Historiografi diartikan sebagai penulisan ulang suatu karya sejarah berdasarkan konsep judul, rumusan
masalah, dan juga langkah-langkah metode sehingga menghasilkan penelitian sejarah yang relevan.

Selanjutnya metode yang digunakan dalam penelitian ini adalah metode deskriptif kualitatif yang
dikenal dengan ungkapan kalimat, baik lisan maupun tulisan, dari berbagai sumber informasi (Hamida,
2020 ). Pendekatan studi kasus adalah serangkaian kegiatan ilmiah yang dilakukan secara berkelanjutan,
terarah, dan mendalam berkaitan dengan suatu rencana, peristiwa, atau kegiatan pada tingkat individu,
kelompok, atau lembaga tertentu dengan tercapainya pemahaman. pengetahuan mendalam terkait
kegiatan tersebut (Irmada & Yatri, 2021).

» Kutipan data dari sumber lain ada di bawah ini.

-- ==== Sys2Proof/Machine/Boot.lean ====
section
/-! DEFINITION. The boot order (R49 to R52, R83, R85) from the release of reset to bays available. A start that halts
keeps the part in reset (`inReset`) with its stage; only a new cause of reset leaves it (R52). -/
namespace Sys2Proof.Machine

/-- Halt a start in a stage, with its failure code (R52, R70, R441, R452). -/
def State.halt (s : State) (stage code : Nat) : State := { s with sys := { s.sys with bootStage := stage, bootFail := code } }

/-- BOOT_FAIL: outputs are held as in reset (R52). -/
def State.bootFail (s : State) (code : Nat) : State := s.halt 0xE code

/-- A failure in step 9, after the engines ran: what the start has written to MRAM stays, nothing else (R52). -/
def State.bootFail9 (s done : State) : State :=
  let r := done.afterReset s.sys.causeCopy
  ({ r with sys := s.sys, key := done.key, evt := done.evt }).bootFail 9

/-! ### Steps 1 to 3 -/

/-- What a start finds and keeps: straps stand, the real-time clock has run on, the cause of a start from OFF or BACKUP
is POR (R46, R49, R70). -/
def State.bootBegin (s : State) (env : BootEnv) : State :=
  let c : RstCause := if env.mainsLost || s.sys.pstate = .backup || s.sys.pstate = .off then .por else s.sys.causeCopy
  { s with sys := { s.sys with causeCopy := c, rstCause := 1#7 <<< c.ctorIdx, pstate := .starting, bootStage := 1,
                               pfwN := env.pfwN, vaux := env.vaux, x32Lost := env.x32Lost }
           tim := s.tim.rtcRun (env.rtc.sec * 1000000000 + env.rtc.ns)
           blz := { s.blz with aonLost := s.blz.gapDue } }

/-- Step 2: the life cycle; pending destructions are completed (R450 to R452). -/
def State.bootLife (s : State) : State :=
  if s.key.pendDestr then s.lcEffects (if s.key.lc = .service then .field else .service) else s.lockMetro

/-- Step 3: root secret, DEVICE keys, stored keys (R440 to R446). With more than 12 errors corrected in a block the copy not
used gets fresh helper data. -/
def State.bootKeys (s : State) (env : BootEnv) : State :=
  let used := (s.key.puf env).getD (true, 0)
  let weak := decide (12 < used.2)
  let opened := env.sealFail.foldl (fun t n => tset {} t n {}) s.key.slots
  let bad := env.sealFail.any (fun n => (s.slot n).filled)
  let s1 := { s with key := { s.key with
    pufOk := true, helperA := s.key.helperA || (weak && !used.1), helperB := s.key.helperB || (weak && used.1), slots := deviceKeys s.key.devId opened } }
  (s1.setEvtIf weak 0x11 3).setEvtIf bad 0x11 4

/-- Step 4: the DRAM is trained and its size known (R50, R496). -/
def State.dramTrained (s : State) (env : BootEnv) : State := { s with sys := { s.sys with dramGiB := env.dramGiB } }

/-! ### Step 6 -/

/-- The Stand Table as the STAND section lays it out, every point UNINIT (R103, R106). -/
def pointsOf (c : StandCfg) : Tab Point := tofList {} (c.cfg.map (fun p => (p.1, ({ cfg := p.2 } : Point))))

/-- Apply an accepted image: settings, budget, threshold, wake sources, tamper modes, ports, table, figures (R50 step 6). -/
def State.applyImage (s : State) (img : Image) (c : ImageContent) : State :=
  { s with
    img := c
    sys := { s.sys with vauxThr := c.struct_.vauxThr, wakeEn := c.struct_.wakeKeep, rstOutN := true, bootStage := 7, bootBank := decide (s.cfg.runBank = 1) }
    permits := { budget := c.struct_.pBudget }
    cfg := { s.cfg with runHdr := some img.hdr, reverify := s.reverifyFor img.hdr, pcieImg := none, pcieGot := 0 }
    blz := { s.blz with modes := c.metro.tamper, active := s.blz.active &&& BitVec.ofNat 4 ((List.range 4).foldl (fun m i => m + (if tget TamperMode.disabled c.metro.tamper i = .disabled then 0 else 2 ^ i)) 0) }
    net := { s.net with ports := tofList {} [(0, { mode := c.net.port0 }), (1, { mode := c.net.port1 })],
                        svcSpeed := c.net.svcSpeed, pcieGen := c.net.pcieGen, pcieLanes := c.net.pcieLanes,
                        pair := if c.stack.pair.isSome && s.sys.straps.boomMstr then (if s.sys.straps.pairB then .syncing else .active) else .none }
    lnd := { s.lnd with points := c.stand.points, pts := pointsOf c.stand }
    crs := { s.crs with gap := c.struct_.crsGap } }

/-! ### Steps 7 and 8 -/

/-- Step 7 fails: more failing rows than spares in a bank or way, or another memory fails (R473). -/
def State.testsFail (s : State) (env : BootEnv) : Bool :=
  let new := env.badRows.filter (fun r => !s.crs.fused.contains r)
  env.memFail || (List.range 80).any (fun b => decide (s.crs.left b < (new.filter (fun r => r.1 = b)).length))

/-- The failing rows found at step 7 are soft-repaired (R472, R473). -/
def State.bootRepair (s : State) (env : BootEnv) : State :=
  { s with crs := { s.crs with soft := env.badRows.filter (fun r => !s.crs.fused.contains r), st := .idle } }

/-- Bays whose calibration passes both checks: its values as its format gives them, and its stored digest (R232). -/
def State.calMask (s : State) (calBad : List Nat) : BitVec 8 :=
  BitVec.ofNat 8 ((List.range 8).foldl (fun m n => m + (if (s.cBay n).enabled && calValid (s.calOf n) && !calBad.contains n then 2 ^ n else 0)) 0)

/-- Pulse outputs take up what a power failure saved, unless constant, assignment or mode changed (R245). -/
def State.pulsesRestored (s : State) : Tab Pulse :=
  if s.scl.residual.isNone then []
  else tofList {} ((List.range 4).map (fun m =>
    let p := tget ({} : Pulse) s.scl.savedPulses m
    (m, if tget ({} : PulseCfg) s.scl.savedCfg m = s.cPulse m && !p.test then { acc := p.acc, backlog := p.backlog } else {})))

/-- Step 8: the engines are loaded and configured (R81, R224, R357, R411). The capability container's octets are free. -/
def State.bootEngines (s : State) (calBad : List Nat) : State :=
  let hub := decide (s.img.struct_.role = .hub)
  let s1 := { s with
    scl := { s.scl with run := false, sealed := !hub, calOk := s.calMask calBad, pulses := s.pulsesRestored, savedPulses := [], savedCfg := [] }
    pvy := { run := false, lanes := lanesOf s.img }
    skl := { s.skl with run := s.img.skl.on, epoch := (s.slot s.img.skl.keySlot).label.toNat % 256 }
    nfc := { s.nfc with run := (List.range 8).any (fun n => (s.cAnt n).en) && !s.sys.refLost, mbox := s.img.nfc.mbox }
    brd := { s.brd with railHold := s.img.brand.railHold }
    chk := { s.chk with chans := tofList {} ((s.img.choker.filter (fun p => p.2.configured)).map (fun p => (p.1, ({ left := p.2.retryMax } : Chan)))) } }
  let s2 := ((List.range 8).filter (fun n => (s.cBay n).enabled && !s1.scl.calOk.getLsbD n)).foldl (fun (a : State) n => a.mfaultCore n 4) s1
  let d := s2.draw
  let s3 := d.2.writeTag 0 (freeBytes d.1 32)
  if s3.skl.run && !s3.img.skl.coord then s3.sklTake none else s3

/-! ### Migration (R51, R86 to R90) -/

/-- Structures stored for the first time are written at HIGH; the records below HIGH migrate in order for 2.0 s, which is a
free number of records (R51, R86, R89). -/
def State.migrate (s : State) : State :=
  let s1 := (tkeys s.img.formats).foldl (fun (a : State) id =>
    if onceOnly id && tget 0 a.cfg.storedVer id = 0 then { a with cfg := { a.cfg with storedVer := tset 0 a.cfg.storedVer id (a.fmtVer id) } } else a) s
  let todo := s1.migPending
  let d := s1.resumeMark.draw
  let s2 := d.2.migrateRecords (Config.freeNat d.1)
  { s2 with sys := { s2.sys with migrated := todo } }.showPending

/-! ### Steps 9 and 10 -/

/-- The time base starts from the real-time clock, else from the newest journal slot (R283, R469). -/
def State.startTime (s : State) : State :=
  let t : Stamp := if s.tim.rtcValid then { sec := s.tim.rtcSec, ns := s.tim.rtcNs } else s.tly.lastCommit
  { s with tim := { s.tim with sec := t.sec, ns := t.ns, frac := 0, servo := .free, rtcInv := !s.tim.rtcValid, utcOff := s.img.cal.utcOff } }

/-- Spar and Guyline live: gates tested, test pulses, Hinge in CONNECTING (R323, R324, R335). -/
def State.sparStart (s : State) : State :=
  let gs := tofList {} (((List.range 36).filter (fun j => s.gated j)).map (fun j => (j, ({ tested := true } : Gate))))
  { s with saf := { s.saf with spar := .run, safeClk := true, heartbeat := true, tpRun := true, gates := gs } }

/-- The entries a start owes the logs: the change of REVERIFY (R90, R295), the safety parameters' origin and their
migration (R92). -/
def State.startEntries (s : State) (migSafe : Bool) : State :=
  let h := match s.cfg.runHdr with | some h => h.metroDigest | none => 0
  let s1 := if s.cfg.reverify = s.cfg.lastReverify then s
    else s.legalChange 5 (le 1 (if s.cfg.reverify then 1 else 2) ++ digestBytes h 16 ++ digestBytes s.cfg.verifiedMetro 8)
  let s2 := { s1 with cfg := { s1.cfg with lastReverify := s1.cfg.reverify } }
  let s3 := if migSafe then s2.safMigrated else s2
  s3.safetyFromImage.applyPointParams

/-- Step 10: the bays are available and the pilots leave state F (R50, R157, R230). -/
def State.baysUp (s : State) : State :=
  let s1 := { s with sys := { s.sys with inReset := false, bootStage := 0xF, bootFail := 0, pstate := .active, bootEnv := none } }
  (List.range 8).foldl (fun a n =>
    if (a.cBay n).enabled then (a.modBay n (fun b => { b with inService := !(a.mbay n).mfault })).pilotGen n else a) s1

/-- Step 9 and 10 after the engines run: time, rebuild, logs, tamper transfer, tag, panels, lanes, bays (R50, R269 to
R283, R291, R413, R437). -/
def State.bootLive (s : State) (migSafe : Bool) : State :=
  let s1 := (s.sparStart).startTime
  let s2 := (s1.rebuild.startEntries migSafe).transfer []
  let s3 := s2.publishTotals.publishExcerpt
  let s4 := { s3 with pvy := { s3.pvy with run := !s3.img.lanes.isEmpty } }
  let s5 := (List.range 8).foldl (fun (a : State) n => if (a.cBay n).enabled then a.legalBay n else a) s4
  s5.baysUp.settle

/-- The threshold that step 6 has set stands in AON although a later step fails (R58). -/
def State.keepThr (s : State) (c : ImageContent) : State := { s with sys := { s.sys with vauxThr := c.struct_.vauxThr } }

/-- The safety parameters migrated in this start (R92). -/
def State.safetyMigrated (s before : State) : Bool := decide (s.verOf 0x01 ≠ before.verOf 0x01) && decide (before.verOf 0x01 ≠ 0)

/-- Steps 6 to 10 with an accepted image (R50). -/
def State.bootImage (s : State) (img : Image) (c : ImageContent) (env : BootEnv) : State :=
  let s1 := s.applyImage img c
  if s1.testsFail env then (s.keepThr c).bootFail 7
  else
    let s2 := s1.bootRepair env
    if env.loadFail then (s.keepThr c).bootFail 8
    else
      let s3 := (s2.bootEngines env.calBad).migrate
      if env.sparFail then (s.keepThr c).bootFail9 s3 else s3.bootLive (s3.safetyMigrated s2)

/-! ### Bank selection (R83) -/

/-- A bank's image at a start: the step it fails in, or the image with its settings. The bank's version register shows
the header that passed (R94). -/
def State.tryBank (s : State) (n : Nat) : State × Except Nat (Image × ImageContent) :=
  let i := (s.bank n).image
  let s1 := if (s.headerFail i.hdr).isNone then s.modBank n (fun b => { b with ver := i.hdr.imageVer }) else s
  match s.loadImage i with
  | .error e => (s1, .error e)
  | .ok c => (s1, .ok (i, c))

/-- The record's update before the bank is read (R83 steps 1 and 2). -/
def Cfg.trialStep (c : Cfg) : Cfg :=
  if c.trial && c.triesLeft = 0 then { c with trial := false, prefBank := 1 - c.prefBank }
  else if c.trial then { c with triesLeft := c.triesLeft - 1 } else c

/-- Start from flash (R83): the preferred bank, then the other with FALLBACK; the failure code of R52 is that of the
bank tried last. -/
def State.bootFlash (s : State) (env : BootEnv) : State :=
  let s0 := { s with cfg := s.cfg.trialStep }
  let p := s0.cfg.prefBank
  let a := s0.tryBank p
  match a.2 with
  | .ok x => ({ a.1 with cfg := { a.1.cfg with runBank := p, runTrial := a.1.cfg.trial } }).bootImage x.1 x.2 env
  | .error _ =>
    let b := ({ a.1 with cfg := { a.1.cfg with fallback := true } }).tryBank (1 - p)
    match b.2 with
    | .ok x => ({ b.1 with cfg := { b.1.cfg with runBank := 1 - p } }).bootImage x.1 x.2 env
    | .error e => b.1.bootFail e

/-- Wait in step 5 for an image over PCIe (R85). -/
def State.bootPcie (s : State) (env : BootEnv) : State :=
  { s with sys := { s.sys with bootStage := 5, bootEnv := some env }, cfg := { s.cfg with fromPcie := true } }

/-- The boot order from the release of reset (R50). While the SEC core waits in ROM for the debug port, the register shows the
step that read the life-cycle state, with code 0: the spec names none (R49, assumption 37). -/
def State.bootRun (s : State) (env : BootEnv) : State :=
  let s1 := (s.bootBegin env).bootLife
  if s1.key.lc = .scrapped then s1.halt 2 0
  else if s1.sys.straps.bootSrc = 3 && s1.key.lc = .manufacture then (s1.halt 2 0).send .debug
  else if (s1.key.puf env).isNone then { s1 with key := { s1.key with helperA := false, helperB := false } }.halt 3 0
  else
    let s2 := (s1.bootKeys env).dramTrained env
    if s2.sys.straps.bootSrc = 1 then s2.bootPcie env else s2.bootFlash env

end Sys2Proof.Machine
end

Dalam penelitian ini juga terdapat dua sumber data yang
dikumpulkan, yaitu sumber data primer dan sumber data sekunder. Sumber data primer atau sumber
data utama diperoleh dari kepala sekolah, wakil kepala sekolah, koordinator akademik dan non akademik,
guru, jamaah/panitia, dan siswa Madrasah Ibtidaiyah. Sedangkan sumber data kedua diperoleh dari
sumber data sekunder berupa jurnal, buku, dan media lainnya. Pelaksanaan proses penelitian ini
berlangsung selama 3 bulan (Januari –

Maret 2022).

Prosedur pengumpulan data dalam penelitian ini adalah dengan menggunakan teknik triangulasi.
Triangulasi dikenal sebagai pengaitan data dengan mempertemukan komponen-komponen berbagai
teknik pengumpulan data seperti observasi, wawancara, dan dokumentasi) serta sumber data yang ada
untuk disimpulkan (Abdurahman, 2018) . Teknik observasi dilakukan dengan mengamati pembelajaran
di kelas dan mengamati latihan persiapan program sekolah akan segera dilaksanakan, kemudian
dilanjutkan dengan wawancara kepada informan yang bersangkutan dan sekaligus

22 JUSPI (Jurnal Sejarah Peradaban Islam), 6(1), 2022


Machine Translated by Google

Analisis Keraton Surakarta Sebagai Tempat Wisata Sejarah dan Perannya di Masa Kini…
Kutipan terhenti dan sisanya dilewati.